-- ==== Sys2Proof/WellFormed.lean ====
section
/-!
DEFINITION. Which terms of `Instr` are instructions: the one operand whose type admits more than its
encoding is the shift amount of SRA32, 0 to 31 (R112, R161). Every other operand is a name of a field value.
-/

namespace Sys2Proof

/-- The check of an instruction's operands against their encoding (R112: `IMM` is 5 bits). -/
def Instr.wellFormed : Instr → Bool
  | .sra32 imm => decide (imm < 32)
  | _ => true

end Sys2Proof
end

···

### WORK REQUIRED
The entire listing is to be reproduced without alteration.

### RESULT OF THIS TASK
-- ==== Sys2Proof/WellFormed.lean ====
section
/-!
DEFINITION. Which terms of `Instr` are instructions: the one operand whose type admits more than its
encoding is the shift amount of SRA32, 0 to 31 (R112, R161). Every other operand is a name of a field value.
-/

namespace Sys2Proof

/-- The check of an instruction's operands against their encoding (R112: `IMM` is 5 bits). -/
def Instr.wellFormed : Instr → Bool
  | .sra32 imm => decide (imm < 32)
  | _ => true

end Sys2Proof
end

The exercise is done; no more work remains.